▶ **How to complete this task**: Would you retype exactly the lines from the one containing "(.await (handleOf x))" through the last line of the records below, and nothing else?

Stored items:
■ ■ ■ ■
def execAmo (op : AmoOp) (wide : Bool) (sc : Scope) (d a b : SReg) (ma mb : Bool) (s : State) : Out :=
  .next (s.readSS a b ma mb fun base x =>
    s.check (decide (base.toNat % atomicBytes wide = 0)) .illegalOperand
      (s.commitPoint (.amo op wide sc d a b ma mb) fun s => s.atomicRun d (some op) wide sc base x 0))

def execCas (wide : Bool) (sc : Scope) (d a b : SReg) (ma mb : Bool) (c : SReg) (s : State) : Out :=
  .next (s.readSS a b ma mb fun base x => s.readS c false fun y =>
    s.check (decide (base.toNat % atomicBytes wide = 0)) .illegalOperand
      (s.commitPoint (.cas wide sc d a b ma mb c) fun s => s.atomicRun d none wide sc base x y))

/-! ### Tasks (R230, R232) -/

def execYield (s : State) : Out :=
  .next (s.check (!s.me.r.active) .illegalOperand (s.commitPoint .yield fun s => s.parkMe .yield))

/-- R29: tile fills of the task are outstanding. -/
def State.fillsOut (s : State) : Bool := s.myCore.tileQ.any fun m => m.x == s.cur.ctx

/-- R29: any result or engine command of the task is outstanding. -/
def State.resultsOut (s : State) : Bool :=
  !s.me.pend.isEmpty || s.fillsOut || s.myCore.matQ.any fun m => m.x == s.cur.ctx

/-- The 32-bit handle in a register. -/
def handleOf (x : Word) : BitVec 32 := x.extractLsb' 0 32

/-- R30, R233: a future instruction: the operand check of INDEX 0, then the operation's checks, then k on the
live entry. -/
def State.futOp (s : State) (i : Instr) (x : Word) (k : State → Nat → FutEnt → State) : State :=
  let h := handleOf x
  s.check (futIndex h != 0) .illegalOperand
    (s.commitPoint i fun s =>
      match s.futLook h with
      | .range => s.trapOpWord .illegalOperand
      | .stale => s.trapOpWord .staleHandle
      | .ok e => k s (futIndex h) e)

/-- R230: AWAIT. -/
def execAwait (a : SReg) (ma : Bool) (s : State) : Out :=
  .next (s.readS a ma fun x =>
    s.check (!s.me.r.active) .illegalOperand
      (s.futOp (.await a ma) x fun s i e =>
        if s.fillsOut then s.block
        else
          match e.st, s.me.task with
          | .pending, some id =>
            (s.setFut i { e with waiters := e.waiters ++ [.parked id] }).parkMe (.await (handleOf x))
          | _, _ => s))

/-- R29, R232: TEXIT. -/
def execTexit (a : SReg) (ma : Bool) (s : State) : Out :=
  .next (s.readS a ma fun x =>
    s.commitPoint (.texit a ma) fun s =>
      if s.resultsOut then s.block
      else s.leaveMoved fun s => (s.modRegs fun r => { r with active := false }).exitCtx s.cur.core s.cur.ctx x)

/-! ### Futures (R233) -/

/-- R235: cycles of a future or cast operation. -/
def tableCost : Nat := 160

def execFnew (d : SReg) (s : State) : Out :=
  .next (s.commitPoint (.fnew d) fun s => (s.futAlloc.2).regWrite d ((s.futAlloc.1).setWidth 64) tableCost)

def execFset (a b : SReg) (ma mb : Bool) (s : State) : Out :=
  .next (s.readSS a b ma mb fun x y =>
    s.futOp (.fset a b ma mb) x fun s i e =>
      if e.st = .pending then s.futSet i e y else s.trapOpWord .futureState)

/-- FGET.V: the value of a READY future, else 0. -/
def execFgetV (d a : SReg) (ma : Bool) (s : State) : Out :=
  .next (s.readS a ma fun x =>
    s.futOp (.fgetV d a ma) x fun s _ e => s.regWrite d (if e.st = .ready then e.val else 0) tableCost)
■ ■ ■ ■
▶ **Result below**:
            (s.setFut i { e with waiters := e.waiters ++ [.parked id] }).parkMe (.await (handleOf x))
          | _, _ => s))

/-- R29, R232: TEXIT. -/
def execTexit (a : SReg) (ma : Bool) (s : State) : Out :=
  .next (s.readS a ma fun x =>
    s.commitPoint (.texit a ma) fun s =>
      if s.resultsOut then s.block
      else s.leaveMoved fun s => (s.modRegs fun r => { r with active := false }).exitCtx s.cur.core s.cur.ctx x)

/-! ### Futures (R233) -/

/-- R235: cycles of a future or cast operation. -/
def tableCost : Nat := 160

def execFnew (d : SReg) (s : State) : Out :=
  .next (s.commitPoint (.fnew d) fun s => (s.futAlloc.2).regWrite d ((s.futAlloc.1).setWidth 64) tableCost)

def execFset (a b : SReg) (ma mb : Bool) (s : State) : Out :=
  .next (s.readSS a b ma mb fun x y =>
    s.futOp (.fset a b ma mb) x fun s i e =>
      if e.st = .pending then s.futSet i e y else s.trapOpWord .futureState)

/-- FGET.V: the value of a READY future, else 0. -/
def execFgetV (d a : SReg) (ma : Bool) (s : State) : Out :=
  .next (s.readS a ma fun x =>
    s.futOp (.fgetV d a ma) x fun s _ e => s.regWrite d (if e.st = .ready then e.val else 0) tableCost)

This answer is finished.